De repente, apareció una anciana en la puerta. Baja de estatura, con un abrigo viejo y desteñido y un sombrero gastado. Entre sus manos, un bolso de cuero cuidado, tan antiguo como ella misma. Observó a su alrededor y, sin decir palabra, se sentó en una silla en un rincón.
Algunos se miraron entre sí. Una pareja joven se rió a media voz:
— ¿Se da cuenta de dónde está?
— Quizá se ha equivocado de departamento…
— O tal vez no tiene dinero para la consulta —añadió alguien más.

La risa fue baja, pero hiriente. La mujer no reaccionó. Se mantuvo erguida, tranquila, como si los ojos ajenos no existieran. Su rostro mostraba algo extraño: cansancio, pero sin humillación.
Pasaron unos diez minutos. De repente, la puerta del quirófano se abrió de golpe. Entró un hombre alto, vestido con bata verde: un cirujano famoso, cuyo nombre conocían no solo los pacientes, sino también los periodistas. Su aparición cambió al instante la atmósfera: las conversaciones se detuvieron, y algunos incluso se pusieron de pie.
No dijo ni una palabra. Caminó directamente hacia la anciana. En segundos, se detuvo frente a ella.
— Disculpe por hacerla esperar —dijo con voz baja, con una torpeza casi infantil—. Necesito su consejo… No estoy seguro de cómo proceder.

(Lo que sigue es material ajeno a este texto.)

/-- A version arrives in the free buffer of a target on the same module (R302); none if it has no free buffer, or one pending (09 R254). -/
def deliverVersion (s : State) (kt : Nat) (version : Nat) (bytes : List Byte) (tracked : List (List Byte)) : Option State :=
  match s.ctx? kt with
  | none => none
  | some t =>
    match t.learn with
    | none => none
    | some l =>
      match l.buffers.any (fun b => b.state == .pending), l.buffers.find? (fun b => b.state == .free) with
      | false, some b =>
        let l := l.pend version
        let l := { l with buffers := l.buffers.map (fun y => if y.state == .pending then { y with tracked := tracked } else y) }
        some ((s.putCtx kt { t with learn := some l }).store b.addr bytes)
      | _, _ => none

/-- What comes with a version that another module publishes (R302; layout: log 64): version, tensors of the working copy, bytes of the tracked-state
copy, and the weight-version digest. -/
def versionNote (version : Nat) (ids : List W32) (tracked : Nat) (digest : List Byte) : List Byte :=
  leBytes 2 version ++ zeros 2 ++ leBytes 4 ids.length ++ leBytes 4 tracked ++ zeros 20 ++ digest ++ ids.flatMap (fun i => leBytes 4 i.toNat)

/-- A version and its announcement travel to a target on another module by peer write, to places that no rule gives (R302, log 64). -/
def sendVersion (s : State) (k : Nat) (c : Ctx) (l : Learner) (b : VersionBuf) (entry : Nat) : State :=
  let (job, rank, _) := s.pubEntry c entry
  let bytes := toGranules (s.bufferBytes c l b)
  let poison := (List.range (bytes.length / 64)).map (fun i => s.poisonAt (b.addr + 64 * i))
  let note := toGranules (versionNote b.version ((c.weightTensors l).map (·.id)) (b.tracked.map List.length).sum (b.digest.getD []))
  let send := fun (s : State) (bytes : List Byte) (poison : List Bool) =>
    State.peerWriteGo false k job c.desc.rank rank l.stepFlow (bytes.length / 4096 + 1) s.spend s.freeAddr bytes poison
  send (send s bytes poison) note []

/-- A version that waits for a target goes into flight: it must have its digest, and a target on this module a free buffer. -/
def publishOne (s : State) (k : Nat) (c : Ctx) (l : Learner) (p : Publication) : Option State :=
  match l.bufferOf p.waiting with
  | none => none
  | some b =>
    if b.digest.isNone then none
    else
      let sent := s.setPub k { p with flight := p.waiting, waiting := 0, sends := 1, cmds := p.next, next := [] }
      match s.pubTarget c p.entry with
      | none => some (sendVersion sent k c l b p.entry)
      | some (kt, _) => deliverVersion sent kt p.waiting (s.bufferBytes c l b) b.tracked

/-- WEIGHT_PUBLICATION (R302, R303): the first waiting version that can goes into flight toward its target. -/
def execWeightPublication (k : Nat) (s : State) : Out :=
  withCtx k s (fun c =>
    match c.learn with
    | none => s
    | some l => ((c.pubs.filter (fun p => p.waiting != 0 && p.flight == 0)).findSome? (publishOne s k c l)).getD s)

/-- A version becomes current in a rollout context; running rounds follow the publication policy (R30, R304). -/
def makeVersionCurrent (s : State) (kt : Nat) (digest : List Byte) : State :=
  s.updCtx kt (fun t =>
    let abort := match t.gen with | none => false | some g => g.policy == 2
    let stop := fun (r : RoundRun) =>
      { r with aborting := true, rollouts := updWhere r.rollouts (fun x => !x.admitted && x.ended == 0) (fun x => { x with ended := 4 }) }
    { t with
      learn := t.learn.map (fun l =>
        let l := l.makeCurrent ((l.buffers.find? (fun b => b.state == .pending)).elim [] (·.tracked))
        { l with buffers := l.buffers.map (fun b => if b.state == .current then { b with digest := some digest } else b) })
      rounds := if abort then t.rounds.map stop else t.rounds })

/-- The hash engines of a rollout context recompute the digest of a buffer that has arrived; poison in it becomes visible (R302, 07 R213). -/
inductive Arrived where
  | poison (addr : Nat)
  | same
  | differs
  deriving DecidableEq, Repr

def State.arrived (s : State) (buf : Nat) (ts : List TensorEntry) (digest : List Byte) : Arrived :=
  match s.firstPoison buf (workSize ts) with
  | some a => .poison a
  | none => if setDigest (s.versionDigest buf ts) = digest then .same else .differs

/-- Release of a publication: the target has acknowledged, or it stays on its old version; the version's count ends with its last target, and so does
PUBLISH_WEIGHTS. -/
def endPublication (s : State) (k : Nat) (p : Publication) (code : Nat) : State :=
  let s := ((s.setPub k { p with flight := 0, sends := 0, cmds := [] }).endHolds k).afterRelease k
  match s.ctx? k with
  | none => s
  | some c => (p.cmds.filter (fun id => c.pubs.all (fun y => !y.cmds.contains id && !y.next.contains id))).foldl (fun s id => s.complete id code 0 []) s

/-- A second digest mismatch (R303, 11 R328): a warning, and one transient charged to each rank. -/
def failPublication (s : State) (k : Nat) (c : Ctx) (p : Publication) : State :=
  let (job, rank, _) := s.pubEntry c p.entry
  let s := s.raise { level := 2, source := 6, ctx := some k, count := rank }
  let s := (s.chargeRank c.desc.job c.desc.rank 0x09 (some k)).chargeRank job rank 0x09 (some k)
  let code := s.fresh % 256
  let s := match s.pubTarget c p.entry with
    | none => s
    | some (kt, _) => s.discardPending kt
  endPublication s.spend k p code

/-- A version that another module has written into the first free buffer of a rollout context, with its announcement at an address, becomes current if
its digest holds; if not it is written again (R302, R303). -/
def takeArrived (s : State) (k : Nat) (c : Ctx) (a : Nat) : State :=
  match c.learn with
  | none => s
  | some l =>
    match l.buffers.any (fun b => b.state == .pending), l.buffers.find? (fun b => b.state == .free) with
    | false, some b =>
      let ids := (List.range (s.loadNat (a + 4) 4)).map (fun i => BitVec.ofNat 32 (s.loadNat (a + 64 + 4 * i) 4))
      let ts := ids.filterMap (fun id => c.slots.findSome? (fun p => p.2.tensors.find? (fun t => t.id == id)))
      let digest := s.load (a + 32) 32
      (match s.arrived b.addr ts digest with
       | .poison g => s.putCtx k (c.raisePoison g 0x06)
       | .differs => s
       | .same =>
         let l := l.pend (s.loadNat a 2)
         let tracked := pieces 96 (s.loadNat (a + 8) 4 / 96) (s.load (b.addr + workSize ts) (s.loadNat (a + 8) 4))
         let l := { l with buffers := l.buffers.map (fun y => if y.state == .pending then { y with tracked := tracked } else y) }
         makeVersionCurrent (s.putCtx k { c with learn := some l }) k digest)
    | _, _ => s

El silencio en la sala fue tal que se podían oír los segundos del reloj en la pared. La gente se miró incrédula: ¿el famoso cirujano pidiendo consejo a una anciana con un abrigo viejo?

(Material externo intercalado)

-- ==== Sys2Proof/Machine/Power.lean ====
section
/-! DEFINITION. Power evaluation, calms, the voltage loop, brake and fast limit (15 R400 to R417, 18 R454). -/

namespace Sys2Proof.Machine

/-! ## The calm ratio (R405) -/

def Power.brakeK (p : Power) : Nat := if p.brake then 48 else 0
/-- The local ratio, in 64ths. -/
def Power.localK (p : Power) : Nat := max (max p.kPower p.kThermal) (max p.brakeK p.kFast)
/-- The applied ratio follows its components; the largest local ratio of the pacing period is kept for R248. -/
def Power.apply (p : Power) : Power := { p with applied := max p.localK p.kJob, periodMax := max p.periodMax p.localK }

def clampK (x : Rat) : Nat := min 56 x.ceil.toNat

/-- The power component. -/
def powerK (e limit : Rat) : Nat := if limit ≤ 0 then 56 else clampK (256 * (e - limit) / limit)

/-- The thermal component of a junction temperature in 1/16 °C (R412). -/
def thermalK (t : Int) : Nat := if t < 1600 then 0 else clampK (((t - 1600 : Int) : Rat) / 2)

/-- The hottest junction and its site. -/
def hottest (temps : List Int) : Option (Int × Nat) :=
  temps.zipIdx.foldl (fun m x => match m with | none => some x | some y => if y.1 < x.1 then some x else some y) none

/-- Estimate, limits and the power component of an evaluation. -/
def Power.evaluate (p : Power) (raw : Nat) : Power :=
  let limit := p.limitOf p.setLimit
  let trim := min p.trim ((limit : Rat) / 4)
  let e : Rat := (p.gain : Rat) * raw / 4096
  let k := powerK e (limit - trim)
  { p with effective := limit, trim := trim, estimate := e, lastE := e, eSum := p.eSum + e, eCount := p.eCount + 1, kPower := k, intMax := p.intMax && k == 56 }

/-- Junction readings of an evaluation. -/
def Power.readTemps (p : Power) (temps : List Int) : Power :=
  match hottest temps with
  | none => p
  | some (t, site) => { p with junction := t, site := site, kThermal := thermalK t, thermWarning := decide (1680 ≤ t) || (p.thermWarning && decide (1648 ≤ t)) }

/-- What an evaluation adds to the voltage loop's interval, and the release of the brake. -/
def Power.account (p : Power) (asserted : Bool) : Power :=
  { p with loopSum := p.loopSum + p.kPower, loopCount := p.loopCount + 1, loopZero := p.loopZero && p.kPower == 0 && p.kThermal == 0, brake := p.brake && asserted }

/-- POWER_EVALUATION (R400, R402, R405, R412): every 10 µs, with the raw estimate and the junctions of the four compute dies and the hub die. -/
def execPowerEvaluation (raw : Nat) (temps : List Int) (s : State) : Out :=
  .next (if !s.pins.pwrGood then s
    else
      let p := (((s.power.evaluate raw).readTemps (temps.take 5)).account (!s.pins.pwrbrakeN)).apply
      let t : State := { s with power := p }
      if p.thermWarning && !s.power.thermWarning then t.raise { level := 2, source := 2, reg := some 0x30010 } else t)

/-! ## The interval of 1 ms (R403, R404, R406) -/

/-- Do measurement and estimate disagree? -/
def disagrees (m e : Rat) : Bool := decide (12 * m / 100 < (if m < e then e - m else m - e))

def clampRat (x lo hi : Rat) : Rat := if x < lo then lo else if hi < x then hi else x

/-- The interval ends: control power, trim, peak, agreement. -/
def Power.interval (p : Power) (measured : Nat) : Power :=
  let m : Rat := measured
  let e : Rat := if p.eCount = 0 then p.lastE else p.eSum / p.eCount
  let ctl := max m e
  let limit : Rat := p.effective
  let dis := disagrees m e
  let run := if dis then p.disagreeRun + 1 else 0
  let agree := if dis then 0 else p.agreeRun + 1
  let count := dis && decide (p.disagreeRun < 51)
  let fitting := p.intMax && decide (limit < ctl) && p.rails.getD 0 0 == 650
  { p with
    measured := m, control := ctl, history := (measured :: p.history).take 20, trim := clampRat (p.trim + (ctl - limit) / 2) 0 (limit / 4)
    eSum := 0, eCount := 0, intMax := true, disagreeRun := run, agreeRun := agree
    sumM := if count then p.sumM + m else if dis then p.sumM else 0, sumE := if count then p.sumE + e else if dis then p.sumE else 0
    disagreement := p.disagreement && (p.sensorFault || decide (agree < 50))
    loopBelow := p.loopBelow && decide (ctl < 95 * (limit - p.trim) / 100), atMaxRun := if fitting then p.atMaxRun + 1 else 0 }

/-- POWER_INTERVAL: every 1 ms, with the measured input power. -/
def execPowerInterval (measured : Nat) (s : State) : Out := .next (if s.pins.pwrGood then { s with power := s.power.interval measured } else s)

/-- A gain in 1/4,096, to nearest; of two that are as near, no rule says which (log 84). -/
def nearestGain (x : Rat) (free : Nat) : Nat :=
  let f := x.floor
  let r := x - f
  if r < 1 / 2 then f.toNat else if 1 / 2 < r then f.toNat + 1 else f.toNat + free % 2

/-- The gain that the 51 intervals ask for. -/
def Power.newGain (p : Power) (free : Nat) : Option Nat := if p.sumE = 0 then none else some (nearestGain (p.gain * p.sumM / p.sumE) free)

/-- POWER_DISAGREEMENT (R404): the 51st disagreeing interval in a row. -/
def execPowerDisagreement (s : State) : Out :=
  .next (if s.power.disagreeRun < 51 ∨ s.power.sensorFault then s
    else
      let again := { s.power with disagreement := true, disagreeRun := 0, agreeRun := 0, sumM := 0, sumE := 0 }
      let warned : State := ({ s with power := again } : State).raise { level := 2, source := 2, reg := some 0x3000C }
      match s.power.newGain s.fresh with
      | some g =>
        if 3277 ≤ g ∧ g ≤ 5120 then ({ warned with power := { again with gain := g } } : State).spend
        else ({ warned with power := { again with sensorFault := true } } : State).spend.raise { level := 3, source := 2, reg := some 0x3000C }
      | none => ({ warned with power := { again with sensorFault := true } } : State).raise { level := 3, source := 2, reg := some 0x3000C })

/-- LIMIT_UNREACHABLE (R409). -/
def execLimitUnreachable (s : State) : Out :=
  .next (if s.power.atMaxRun < 100 ∨ s.power.unreachable then s
    else ({ s with power := { s.power with unreachable := true } } : State).raise { level := 4, source := 2, reg := some 0x3000C })

/-! ## The voltage loop (R410) -/

/-- The core rails' next set point. -/
def Power.nextRail (p : Power) (ceiling : Nat) : Nat :=
  let v := p.rails.getD 0 0
  if 4 * p.loopCount < p.loopSum then max 650 (v - 10) else if p.loopZero && p.loopBelow then min ceiling (v + 10) else v

/-- VOLTAGE_LOOP_STEP: every 10 ms, one set point for all four compute dies. -/
def execVoltageLoopStep (s : State) : Out :=
  .next (if !s.pins.pwrGood then s
    else
      let v := s.power.nextRail (s.cfg.ceiling.getD 900)
      { s with power := { s.power with rails := List.replicate 4 v ++ s.power.rails.drop 4, loopSum := 0, loopCount := 0, loopZero := true, loopBelow := true } })

/-! ## Fast limit, brake, trips (R407, R408, R411, R454) -/

/-- FAST_LIMIT_TRIP: the component is 56; a notice at most once per second. -/
def execFastLimitTrip (s : State) : Out :=
  .next (if !s.pins.pwrGood then s
    else
      let now := s.st.now.toNat
      let p := ({ s.power with kFast := 56, fastAt := some now } : Power).apply
      if noticeDue s.power.lastFast now then
        ({ s with power := { p with lastFast := some now } } : State).raise { level := 1, source := 2, reg := some 0x3000C }
      else { s with power := p })

/-- FAST_LIMIT_END: 100 µs after the last trip. -/
def execFastLimitEnd (s : State) : Out :=
  .next (match s.power.fastAt with
    | none => s
    | some t => if t + 100 * microsecond ≤ s.st.now.toNat then { s with power := ({ s.power with kFast := 0, fastAt := none } : Power).apply } else s)

/-- The brake acts, with a notice at most once per second. -/
def State.brakeOn (s : State) : State :=
  let now := s.st.now.toNat
  let p := ({ s.power with brake := true } : Power).apply
  if noticeDue s.power.lastBrake now then
    ({ s with power := { p with lastBrake := some now } } : State).raise { level := 1, source := 2, reg := some 0x3000C }
  else { s with power := p }

/-- PWRBRAKE_ASSERT: before the compute dies are released it only waits for their release (18 R454). -/
def execPwrbrakeAssert (s : State) : Out :=
  .next (
    let t : State := { s with pins := { s.pins with pwrbrakeN := false } }
    if s.pins.pwrbrakeN = true ∧ s.pins.pwrGood = true ∧ s.mesa.stage = 0xF then t.brakeOn else t)

/-- PWRBRAKE_RELEASE: the component returns to zero at the next evaluation. -/
def execPwrbrakeRelease (s : State) : Out :=
  .next { s with pins := { s.pins with pwrbrakeN := true } }

/-- RAIL_MONITOR_EXCURSION (R411): the die is reset; the reset's cause is none of R393's (log 85). -/
def execRailMonitorExcursion (die : Nat) (s : State) : Out := withUnit die 4 (if s.pins.pwrGood then s.resetDomain 3 die 0 0 [] none else s)

end Sys2Proof.Machine
end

Entonces la administradora, sentada en la recepción, exclamó:

— ¡Esperen…! ¡Es la profesora Sokolova! ¡La misma que dirigió el departamento de cirugía hace veinte años!
Todo quedó claro.
Esa modesta anciana había salvado decenas de vidas. Ella había formado a quienes hoy eran considerados los mejores médicos del país. Y aquel cirujano, ante quien todos sus colegas se inclinaban, había sido su alumno.
La había invitado porque se enfrentaba a un caso extremadamente raro y sabía que solo ella podría indicarle la solución, ver lo que nadie más podía.
La mujer levantó la mirada y dijo suavemente:
— Entonces, vamos a verlo juntos.
Se dirigieron al quirófano, maestro y alumno. Mientras tanto, en la sala quedaban aquellos que apenas unos minutos antes se habían reído. Ahora, no podían levantar la vista por la vergüenza.